Why don't they grow larger in captivity? You'd think being constantly fed a healthy diet and being in a safe environment would allow them to grow to even bigger sizes than they would outdoors. Is it because of the small sizes of the enclosures? What exactly is inhibiting their ability to reach large sizes indoors?


----------



## Orin (Dec 10, 2008)

shorty said:


> Why don't they grow larger in captivity? You'd think being constantly fed a healthy diet and being in a safe environment would allow them to grow to even bigger sizes than they would outdoors. Is it because of the small sizes of the enclosures? What exactly is inhibiting their ability to reach large sizes indoors?


I've seen some species grow larger if fed roaches versus crickets and grow larger with vitamin/calcium dusting but cage size is likely a factor as well.


----------



## Christian (Dec 10, 2008)

Cage size is not an issue. This is an urban legend, as in fish.

Some species grow larger in captivity, _Deroplatys _and other food limited ones, for instance. My self-bred _D. trigonodera_ were often larger than the ones I caught in Borneo. Others were of similar size. Usually, the first mantids to become adult also grow larger than subsequent ones.

On the other hand, stock established for a long time and fed not as diverse as WC representatives tend to get smaller after a while. Examples are _Gongylus, Phyllocrania_ and _Creobroter_. A genetic factor may play a role, but this is not inbreeding but a particular form of selection.


----------



## The_Asa (Dec 10, 2008)

Christian said:


> Cage size is not an issue.
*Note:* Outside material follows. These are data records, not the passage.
/-- Virtual lane of a sequenced stroke (R383). -/
def laneOf (typ : Nat) : Nat := if typ = 0x20 then 1 else if typ = 0x30 then 2 else if typ = 0x40 then 3 else 0

/-- Credits available on a lane (R386). -/
def credits (x : PeerPort) (l : Nat) : Nat :=
  (x.credInit.getD l 0 + x.cred.getD l 0 + 256 - x.sent.getD l 0 % 256) % 256

/-- CRED of a stroke sent now. -/
def credWord (x : PeerPort) : BitVec 32 :=
  BitVec.ofNat 32 (leNat ((List.range 4).map fun l => BitVec.ofNat 8 (x.freed.getD l 0)))

/-- Bytes 0x00 to 0x9B of a stroke (R383), and the CRC-32C of them that it carries. -/
def strokeBytes (typ : Nat) (k : Stroke) : List Byte :=
  leBytes 1 typ ++ leBytes 1 k.vl.toNat ++ leBytes 2 k.seq.toNat ++ leBytes 2 k.rtag.toNat ++ leBytes 2 k.wmask.toNat ++
    leBytes 8 k.arg.toNat ++ k.payload ++ leBytes 2 k.ack.toNat ++ leBytes 2 k.pad.toNat ++ leBytes 4 k.cred.toNat ++
    leBytes 4 (k.pad.toNat / 2 ^ 16)
def strokeCrc (typ : Nat) (k : Stroke) : BitVec 32 := crc32c (strokeBytes typ k)

/-- A stroke with its lane, and its CRC computed last. -/
def sealStroke (typ : Nat) (k : Stroke) : Stroke :=
  let k := { k with vl := BitVec.ofNat 8 (laneOf typ), pad := 0 }
  { k with crc := strokeCrc typ k }

/-- A stroke as it is put on the link: ACK, CRED, the stamp that a TSYNC takes at every transmission, and its CRC. -/
def emitStroke (s : State) (x : PeerPort) (t : TxStroke) : TxStroke :=
  let k := t.stroke
  let pay := if t.typ = 0x30 then
      patch k.payload (if k.payload.headD 0 = 0 then 8 else 24) (leBytes 8 (stamp s).toNat)
    else k.payload
  { t with stroke := sealStroke t.typ { k with ack := x.expect - 1, cred := credWord x, payload := pay } }

/-- Place in the transmit queue of the stroke sent next (R386, R387): lanes 2, 1, 3 and 0, each in its order and with
credit. A stroke of lanes 1 to 3 never passes an MWR queued before it. After an orderly stop (R404), no MWR and no BELL
is sent. -/
def pumpPick (halt : Bool) (x : PeerPort) : Option Nat :=
  [2, 1, 3, 0].findSome? fun l =>
    match x.txq.findIdx? fun t => decide (laneOf t.typ = l) with
    | none => none
    | some i =>
      let typ := ((x.txq[i]?).map (·.typ)).getD 0
      if 0 < credits x l ∧ (l = 0 ∨ ((x.txq.take i).all fun t => decide (t.typ ≠ 0x10)) = true) ∧
          (halt = false ∨ (typ ≠ 0x10 ∧ typ ≠ 0x20)) then some i
      else none

/-- Queued strokes are sent while the window and the credits of their lanes allow, each taking its SEQ. -/
def peerPump (s : State) : Nat → PeerPort → PeerPort
  | 0, x => x
  | n + 1, x =>
    match if x.held.length < 512 then pumpPick (stopped s) x else none with
    | none => x
    | some i =>
      match x.txq[i]? with
      | none => x
      | some t =>
        let l := laneOf t.typ
        let e := emitStroke s x { t with stroke := { t.stroke with seq := x.nextSeq } }
        peerPump s n { x with
          txq := x.txq.eraseIdx i, nextSeq := x.nextSeq + 1, held := x.held ++ [e], out := x.out ++ [e]
          sent := x.sent.set l (x.sent.getD l 0 + 1), ackTb := if x.held = [] then s.tb else x.ackTb }

/-- A sequenced stroke enters the transmit queue. -/
def peerSend (s : State) (p : Nat) (typ : Nat) (k : Stroke) : State :=
  let x := peerAt s p
  let x := { x with txq := x.txq ++ [{ typ := typ, stroke := k }] }
  setPeer s p (peerPump s x.txq.length x)

/-- A stroke with nothing in it. -/
def Stroke.blank : Stroke :=
  { vl := 0, seq := 0, rtag := 0, wmask := 0, arg := 0, payload := List.replicate 128 0, ack := 0, pad := 0, cred := 0
    crc := 0 }

/-- PEER[p].LINK.UP. -/
def peerUp (s : State) (p : Nat) : Bool := rbit s (pg .peer p + 0x108) 0

/-! ### Windows -/

/-- The answer waiting for a read, and the list without it. -/
def takeDone (ds : List ReadDone) (src pa n : Nat) : Option (ReadDone × List ReadDone) :=
  (ds.find? fun d => decide (d.src = src) && decide (d.pa = pa) && decide (d.n = n)).map fun d => (d, ds.erase d)

/-- A read of that name is outstanding. -/
def isWaiting (rs : List OutRead) (src pa n : Nat) : Bool :=
  rs.any fun r => decide (r.src = src) && decide (r.pa = pa) && decide (r.n = n)

/-- The lowest of `n` tags that no outstanding request has. -/
def freeTag (rs : List OutRead) (n : Nat) : Option Nat :=
  (List.range n).find? fun t => !(rs.any fun r => decide (r.tag = t))

/-- The fabric side of a PCIe port. -/
def ioAt (s : State) (k : PageKind) (i : Nat) : PortIo :=
  match k with
  | .host => (hostAt s i).io
  | _ => (medAt s i).io
def setIo (s : State) (k : PageKind) (i : Nat) (io : PortIo) : State :=
  match k with
  | .host => setHost s i { hostAt s i with io := io }
  | _ => setMed s i { medAt s i with io := io }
This is an urban legend, as in fish.Some species grow larger in captivity, _Deroplatys _and other food limited ones, for instance. My self-bred _D. trigonodera_ were often larger than the ones I caught in Borneo. Others were of similar size. Usually, the first mantids to become adult also grow larger than subsequent ones.
> 
> On the other hand, stock established for a long time and fed not as diverse as WC representatives tend to get smaller after a while. Examples are _Gongylus, Phyllocrania_ and _Creobroter_. A genetic factor may play a role, but this is not inbreeding but a particular form of selection.


So this slow "shrinking" in size is limited to particular species?


----------



## Christian (Dec 10, 2008)

That's not quite sure. At least it is more often seen in some species.


----------



## Orin (Dec 11, 2008)

Christian said:


> Cage size is not an issue. This is an urban legend, as in fish.
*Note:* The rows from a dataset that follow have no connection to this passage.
/-- The FP instruction `w` of `cx` executes: it issues, the context holds the bank, no trap is pending, the encoding is
assigned, and its registers are available and sound (R122, R135, R136). -/
def canFp (s : State) (cx : CtxId) (w : BitVec 32) (i : FIns) : Bool :=
  let k := coreAt s (coreOf cx)
  canIssue s cx { word := w, fp := true } && decide (k.holder = some (cxLow cx)) && decide (fcsrTpend k.fpBank = 0) &&
    (!i.bar || decide ((cpu s cx).fp = [])) && !i.bad && !(cpu s cx).repAct && !((i.freads ++ i.fwrites).any (fPending (cpu s cx))) &&
    (operandWait (cpu s cx) { word := w, fp := true, reads := i.reads, writes := i.writes }).isNone &&
    (badRead (begun s cx) cx (cpu s cx) i.reads).isNone && (fBadRead (begun s cx) cx k.fpBank i.freads).isNone

/-- FP register `r` of the context that holds the bank. -/
def fpr (s : State) (cx : CtxId) (r : Reg) : Word := smGet 0 (coreAt s (coreOf cx)).fpBank.regs r.toNat

/-- The rounding mode in force for a rounding field (R126). -/
def roundMode (s : State) (cx : CtxId) (rm : BitVec 3) : Nat :=
  if rm = 7 then ((coreAt s (coreOf cx)).fpBank.fcsr.extractLsb' 10 3).toNat else rm.toNat

/-- An FP row that leaves for the FP unit with these operands and destination (R135). -/
def FpRow (i : Instr) (s : State) (cx : CtxId) (w : BitVec 32) (ins : FIns) (kind : FpKind) (dbl : Bool) (rm : Nat)
    (a b c : Word) (dest : Nat) (idst : Bool) : Prop :=
  canFp s cx w ins = true →
  Runs i s cx fun x => { x with fp := x.fp ++ [
    { kind := kind, dbl := dbl, rm := rm, a := a, b := b, c := c, dest := dest, idst := idst, addr := wd (pcOf x)
      ftz := (coreAt s (coreOf cx)).fpBank.fcsr.getLsbD 13, seq := (rget s (corePg (coreOf cx) 0x130)).toNat }] }

/-- The word of an FP instruction (R130, R132 to R134). -/
def fpWord : Instr → Option (CtxId × BitVec 32)
  | .fadd cx p rm rd a b => some (cx, wReg 0x30 rd a b (b2n p * 0x400 + rm.toNat * 0x80))
  | .fsub cx p rm rd a b => some (cx, wReg 0x30 rd a b (b2n p * 0x400 + rm.toNat * 0x80 + 1))
  | .fmul cx p rm rd a b => some (cx, wReg 0x30 rd a b (b2n p * 0x400 + rm.toNat * 0x80 + 2))
  | .fdiv cx p rm rd a b => some (cx, wReg 0x30 rd a b (b2n p * 0x400 + rm.toNat * 0x80 + 3))
  | .fsqrt cx p rm rd a => some (cx, wReg 0x30 rd a 0 (b2n p * 0x400 + rm.toNat * 0x80 + 4))
  | .fmin cx p rd a b => some (cx, wReg 0x30 rd a b (b2n p * 0x400 + 5))
  | .fmax cx p rd a b => some (cx, wReg 0x30 rd a b (b2n p * 0x400 + 6))
  | .fcmp cx p a b => some (cx, wReg 0x30 0 a b (b2n p * 0x400 + 8))
  | .fcmps cx p a b => some (cx, wReg 0x30 0 a b (b2n p * 0x400 + 9))
  | .fmadd cx p rm rd a b c => some (cx, wReg 0x31 rd a b (c.toNat * 0x40 + b2n p * 0x20 + rm.toNat * 4))
  | .fmsub cx p rm rd a b c => some (cx, wReg 0x31 rd a b (c.toNat * 0x40 + b2n p * 0x20 + rm.toNat * 4 + 1))
  | .fnmadd cx p rm rd a b c => some (cx, wReg 0x31 rd a b (c.toNat * 0x40 + b2n p * 0x20 + rm.toNat * 4 + 2))
  | .fnmsub cx p rm rd a b c => some (cx, wReg 0x31 rd a b (c.toNat * 0x40 + b2n p * 0x20 + rm.toNat * 4 + 3))
  | .fcvtsd cx rm rd a => some (cx, wReg 0x32 rd a 0 (rm.toNat * 0x80))
  | .fcvtds cx rd a => some (cx, wReg 0x32 rd a 0 1)
  | .fcvtld cx rm rd a => some (cx, wReg 0x32 rd a 0 (rm.toNat * 0x80 + 2))
  | .fcvtlud cx rm rd a => some (cx, wReg 0x32 rd a 0 (rm.toNat * 0x80 + 3))
  | .fcvtdl cx rm rd a => some (cx, wReg 0x32 rd a 0 (rm.toNat * 0x80 + 4))
  | .fcvtdlu cx rm rd a => some (cx, wReg 0x32 rd a 0 (rm.toNat * 0x80 + 5))
  | .fcvtls cx rm rd a => some (cx, wReg 0x32 rd a 0 (rm.toNat * 0x80 + 6))
  | .fcvtlus cx rm rd a => some (cx, wReg 0x32 rd a 0 (rm.toNat * 0x80 + 7))
  | .fcvtsl cx rm rd a => some (cx, wReg 0x32 rd a 0 (rm.toNat * 0x80 + 8))
  | .fcvtslu cx rm rd a => some (cx, wReg 0x32 rd a 0 (rm.toNat * 0x80 + 9))
  | .fmvif cx rd a => some (cx, wReg 0x32 rd a 0 16)
  | .fmvfi cx rd a => some (cx, wReg 0x32 rd a 0 17)
  | .frcsr cx rd => some (cx, wReg 0x32 rd 0 0 24)
  | .fwcsr cx a => some (cx, wReg 0x32 0 a 0 25)
  | .fbar cx => some (cx, wReg 0x32 0 0 0 31)
  | .flw cx rd a imm => some (cx, wImm 0x33 rd a 0 imm)
  | .fld cx rd a imm => some (cx, wImm 0x33 rd a 1 imm)
  | .fsw cx rd a imm => some (cx, wImm 0x33 rd a 2 imm)
  | .fsd cx rd a imm => some (cx, wImm 0x33 rd a 3 imm)
  | _ => none

/-- The gate in front of a transaction's target passes it on: its domain is on, it can take the transaction now, and its
verdict allows it (R191 to R196). -/
def lets (s : State) (x : Txn) : Bool :=
  let t := targetOf x.pa
  gateDomainOn s (gateOf t) && !writeHeld s t x.op &&
    (judge s (gateOf t) x.pa x.cls (opKinds x.op) x.colour (sourceOf x.cls x.src.toNat)).1

/-- The PCIe port that a row has receive a TLP. -/
def receivedBy : Instr → Option (PageKind × Nat)
  | .configRequest h _ _ | .functionLevelReset h | .d3hotEntry h | .bar0Request h _ | .bar4Request h _
  | .doorbellWrite h _ _ _ | .doorbellRead h _ | .bellWindowWrite h _ _ | .msixTableWrite h _ _ | .apertureLoad h _ _
  | .apertureClose h _ => some (.host, h.toNat)
  | .mediaInboundRequest m _ | .mediaDoorbellWrite m _ _ | .downstreamErrorMessage m => some (.med, m.toNat)
  | .pcieCompletion p _ _ _ => pciePort p
  | _ => none

/-- The block register at `o` of a page of kind `k` does more with a write than its access codes say; rows of its own
say what. -/
def ownWrite (k : PageKind) (o : Nat) : Bool :=
  let ring := decide (0x900 ≤ o) && decide (o < 0x980)
  match k with
  | .sys | .lct | .mov => [0x108].contains o
  | .pwr => [0x100, 0x118].contains o
  | .orr => [0x168].contains o || decide (0x800 ≤ o) && decide (o < 0xC00)
  | .ras => [0x140, 0x148, 0x150].contains o
  | .tb => [0x108, 0x110].contains o
  | .clu => [0x100, 0x108, 0x110].contains o
  | .core => [0x120].contains o
  | .car => decide (0x500 ≤ o) && decide (o < 0x700)
  | .spad => decide (0x100 ≤ o) && decide (o < 0x140)
  | .mc => [0x120].contains o
  | .keep | .gate | .movch => [0x100].contains o
  | .chk => ring || [0x100].contains o
  | .idx => ring || [0x100, 0x108, 0x110, 0x128].contains o
  | .cdn | .cdr | .cph => ring
  | .host => [0x180, 0x188].contains o
  | .med => [0x188].contains o
  | .peer => [0x100, 0x188].contains o
  | .mgmt => [0x108, 0x120, 0x128, 0x130].contains o
  | _ => false

/-! ### Operations of the engines -/

/-- Descriptor `i` of a ring runs operation `op`, or is the one that the engine starts next (R240): the descriptor with its
lane, and the state that holds it so. `waited` says whether it had to wait before. -/
def engPlaced (s : State) (e : Eng) (r i op : Nat) (waited : Bool) : Option (EngDesc × State) :=
  ((engReady s e r i op).filter fun d => d.begun == waited).map (engPlace s e r i)

/-- A descriptor that its engine has accepted waits, by R265, R288 or R310, at the head of its ring. -/
def engWaits (s : State) (e : Eng) (r op : Nat) : Option EngDesc :=
  (descAt s e r 0).filter fun d => decide (edOp d.raw = op) && d.fin.isNone && d.lane.isNone && engClear s e r 0 &&
    engHeld s e r d

/-- Descriptor `i` passes the tests of R236, R237 and the translation of its extents; the state in which it issues its
transactions. -/
def engPass (s : State) (e : Eng) (r i : Nat) (d : RData) (f : EngForm) : Option State :=
  if engReject s e r d f = 0 ∧ engCapFault (f.exts.filter fun x => !edNull d x.side) = none then
    match if !(ringReq s e r).xlat && !s2en s (ringReq s e r).world then (none, s) else engPages (ringReq s e r) f.exts s with
    | (none, t) => some (engIssued t e r i true)
    | _ => none
  else none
It is most certainly not an urban legend and is very different for insects because the issue with fish is water quality. You'd be more accurate comparing apples and oranges than fish and mantids. In addition, you don't seem to understand that with fish, small cages most certainly result in stunting but it's an indirect result that can only be mitigated by constant fresh water flow and so cage size remains very significant to the hobbyist (just not the fishery that pumps in new water constantly).


----------



## Christian (Dec 11, 2008)

Aquarium size isn't affecting fish size. This is the urban legend I am referring to. If water or food or artificial habitat quality affects fish size it simply underlines that enclosure size is not responsible. So there is any contradiction to my statement.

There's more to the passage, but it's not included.